Why You Might Be Misusing Sparks Streaming API
Disclaimer: Yes, I know the topic is controversial a bit, and I know most of this information is conveyed in Sparks documentation for it’s Streaming API, yet I felt the urge to write this piece after seeing this mistake happen many times over.
More often than not I see a question on StackOverflow from people who are new to Spark Streaming which look roughly like this:
Question: “I’m trying to do XYZ but it’s not working, what can I do? Here is my code:”
val sparkContext = new SparkContext("MyApp")
val streamingContext = new StreamingContext(sparkContext, Seconds(4))
val dataStream = streamingContext.socketTextStream("127.0.0.1", 1337)
dataStream.foreachRDD { rdd =>
// Process RDD Here
}
Uhm, ok, what’s wrong with that?
When I started learning Spark my first landing point was an explanation about how RDDs (Resilient Distributed DataSets) work. The usual example was a word count where all the operations were performed on an RDD. I think it is safe to assume this is the entry point for many others who learn Spark (although today DataFrame\Sets are becoming the go to approach for beginners).
When one makes the leap to working with Spark Streaming, it may be a little bit unclear what the additional
abstraction of a DStream
means.
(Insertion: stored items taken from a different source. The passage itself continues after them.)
/-- A TT_CTRL write takes effect on its mirrored fields (R65). -/
def Lane.ttCtrl (l : Lane) (n : Nat) (w : Word) (source : Nat) (prime : Bool) (now : Nat) : Lane :=
  let l1 := (l.set (F.TT_CTRL.IRQ n) (bits w 4 4)).set (F.TT_CTRL.PERIODIC n) (bits w 1 1)
  if bits w 0 0 = 1 then l1.ttArm n source prime now else l1.set (F.TT_CTRL.ARM n) 0

/-- A TT_TGT_HI write commits the target; an armed trigger takes it at once (R66, log entry 45). -/
def Lane.ttTgt (l : Lane) (n : Nat) (w : Word) (source : Nat) (prime : Bool) (now : Nat) : Lane :=
  let l1 := l.wr (Reg.TT_TGT_HI n) w
  let t := (l1.rd (Reg.TT_TGT_LO n)).toNat + w.toNat * 2 ^ 32
  let l2 := l1.setTrig n { l1.trig n with tgt := t }
  if l2.flag (F.TT_CTRL.ARM n) then l2.ttArm n source prime now else l2

/-- SYNC out at the start of cycle `n` (R67); its width is half the cycle period (DESIGN CHOICE, log entry 145). -/
def Lane.syncOut (l : Lane) (n : Nat) : Lane :=
  if l.flag F.TIME_SYNC_CFG.EN ∧ n % max (l.get F.TIME_SYNC_CFG.DIV) 1 = 0 then { l with time := { l.time with syncOut := some (l.tOf n) } }
  else l

/-- The other lane's time, taken at S1 by a lane that starts beside a running one (R48): the accumulator, the time state,
the active source, UTC. -/
def Lane.takeTime (l o : Lane) : Lane :=
  let l1 := (((l.set F.TIME_STAT.STATE (o.get F.TIME_STAT.STATE)).set F.TIME_STAT.SOURCE_ACT (o.get F.TIME_STAT.SOURCE_ACT)).wr
    Reg.TIME_UTC (o.rd Reg.TIME_UTC))
  Lane.showTime { l1 with time := { l1.time with acc := o.time.acc } }

end Sys2Proof.Machine
end

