-- ==== Sys2Proof/Machine/SeatCmd.lean ====
section
/-! DEFINITION. Commands of the common page header, of the seats and of accesses in general (chapter 02). -/

namespace Sys2Proof.Machine

/-- LOCK_KEY (R29): a write of the key register of a page. -/
def execLockKey (acc : Acc) (page : Nat) (data : Word) (s : State) : Out := .next (s.put acc (Reg.LOCK_KEY page) data)

/-- KEY_WINDOW (R29): the window of the key that a seat has open on the instance of a page ends; time passes to its end
(log entry 1). -/
def execKeyWindow (i : LaneId) (seat page : Nat) (s : State) : Out :=
  match (s.lane i).acc.keys.find? (fun k => k.seat == seat && k.inst == instPage page) with
  | some k =>
    match k.st with
    | .opened t => .next ((s.untilTick (t + 512)).on i (fun l => { l with acc := { l.acc with keys := l.acc.keys.erase k } }))
    | .first => .next s
  | none => .next s

/-- SOFT_RESET (R27): a write of BLK_CTRL that sets SOFT_RESET. -/
def execSoftReset (acc : Acc) (page : Nat) (data : Word) (s : State) : Out := .next (s.order acc (F.BLK_CTRL.SOFT_RESET page) 1 data)

/-- SOFT_RESET_DONE (R27). -/
def execSoftResetDone (i : LaneId) (page : Nat) (s : State) : Out := .next (s.softResetDone i page)

/-- FREEZE (R26): a write of BLK_CTRL, for its FREEZE. -/
def execFreeze (acc : Acc) (page : Nat) (data : Word) (s : State) : Out := .next (s.put acc (Reg.BLK_CTRL page) data)

/-- ENABLE (R26, R32): a write of BLK_CTRL, for its ENABLE. -/
def execEnable (acc : Acc) (page : Nat) (data : Word) (s : State) : Out := .next (s.put acc (Reg.BLK_CTRL page) data)

/-- EV_SET (R24). -/
def execEvSet (acc : Acc) (page : Nat) (data : Word) (s : State) : Out := .next (s.put acc (Reg.EV_SET page) data)

/-- EV_PEND (R24). -/
def execEvPend (acc : Acc) (page : Nat) (data : Word) (s : State) : Out := .next (s.put acc (Reg.EV_PEND page) data)

/-- ERR_CODE_CLR (R28): a write of ERR_CODE that sets CLR. -/
def execErrCodeClr (acc : Acc) (page : Nat) (data : Word) (s : State) : Out := .next (s.order acc (F.ERR_CODE.CLR page) 1 data)

/-- CLAIM (R38): a write of SEAT_CLAIM of seat page `q` with RELEASE 0. -/
def execClaim (acc : Acc) (q : Nat) (data : Word) (s : State) : Out := .next (s.order acc (F.SEAT_CLAIM.RELEASE q) 0 data)

/-- TOKEN_RELEASE (R39): a write of SEAT_CLAIM of seat page `q` with RELEASE 1. -/
def execTokenRelease (acc : Acc) (q : Nat) (data : Word) (s : State) : Out := .next (s.order acc (F.SEAT_CLAIM.RELEASE q) 1 data)

/-- SEAT_TOKEN_QUERY (R476). -/
def execSeatTokenQuery (acc : Acc) (q : Nat) (data : Word) (s : State) : Out := .next (s.put acc (Reg.SEAT_TOKEN_QUERY q) data)

/-- SEAT_VIOL_INFO (R43): a write of SEAT_VIOL_INFO with VALID 1. -/
def execSeatViolInfo (acc : Acc) (q : Nat) (data : Word) (s : State) : Out := .next (s.order acc (F.SEAT_VIOL_INFO.VALID q) 1 data)

/-- SEAT_RIGHTS_PAGE (R37): a write of a rights register of seat page `q`, the one at offset `off`. -/
def execSeatRightsPage (acc : Acc) (q off : Nat) (data : Word) (s : State) : Out :=
  if q < 8 ∧ 0x400 ≤ off ∧ off < 0x1000 then .next (s.put acc (0x1000 * (0x40 + q) + off) data) else .next s

/-- REGISTER_WRITE (R33): a write of `size` bytes of a register, of a table window or of lane DRAM. -/
def execRegisterWrite (acc : Acc) (addr size data : Nat) (s : State) : Out := .next (s.answer acc addr size true data)

/-- SEAT_READ (R40): a read of `size` bytes of a register, of a table window or of lane DRAM. -/
def execSeatRead (acc : Acc) (addr size : Nat) (s : State) : Out := .next (s.answer acc addr size false 0)

/-- LOOP_TABLE_WRITE (R183): a write to a loop table window. -/
def execLoopTableWrite (acc : Acc) (addr size data : Nat) (s : State) : Out := .next (s.answer acc addr size true data)

end Sys2Proof.Machine
end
This causes a lot of people to seek something they can grasp, and the most
familiar method they encounter is foreachRDD
, which takes an RDD
as input and yields Unit
(a result of a typical side effecting method).
Then, they can again work on the RDD level which they already feel comfortable with and understand. That is
missing the point of DStreams
entirely, which is why I want to give a brief look into what we can do on the DStream
itself without peeking into the underlying RDD
.
Enter DStream
DStream is Sparks abstraction over micro-batches. It uses streaming sources, be that a network socket, Kafka or Kinesis (and the likes) providing us with
a continuious flow of data that we read at every batch interval assigned to the StreamingContext
.
In order to work with the DStream
API, we must understand how the abstraction works. DStream
is basically
a sequence of RDDs. At a given batch interval a single RDD
is consumed and passed through all the
transformations we supply to the DStream
. When we do:
val dataStream = streamingContext.socketTextStream("127.0.0.1", 1337)
dataStream
.flatMap(_.split(" "))
.filter(_ == "")
.map((word, 1L))
.count
That means we apply flatMap
, filter
, map
and count onto the underlying RDD
itself as well!
There are at least as many of these transformations on DStream
as there are for RDD
, and these
are the transformations we should be working with in our Streaming application. There is a comprehensive
list of all the operations on the Spark Streaming documentation page under Transformations on DStreams
More operations on key value pairs
Similar to the PairRDDFunctions
which brings in (implicitly) transformations on pairs inside an RDD
, we have the
equivalent PairDStreamFunctions
with many such methods, primarly:
combineByKey
- Combine elements of each key in DStream’s RDDs using custom functions.groupByKey
- Return a new DStream by applying groupByKey on each RDDmapValues
- Return a new DStream by applying a map function to the value of each key-value pairs in ‘this’ DStream without changing the key.mapWithState
- Return a MapWithStateDStream by applying a function to every key-value element of this stream, while maintaining some state data for each unique key.reduceByKey
- Return a new DStream by applying reduceByKey to each RDD. The values for each key are merged using the supplied reduce function. org.apache.spark.Partitioner is used to control the partitioning of each RDD.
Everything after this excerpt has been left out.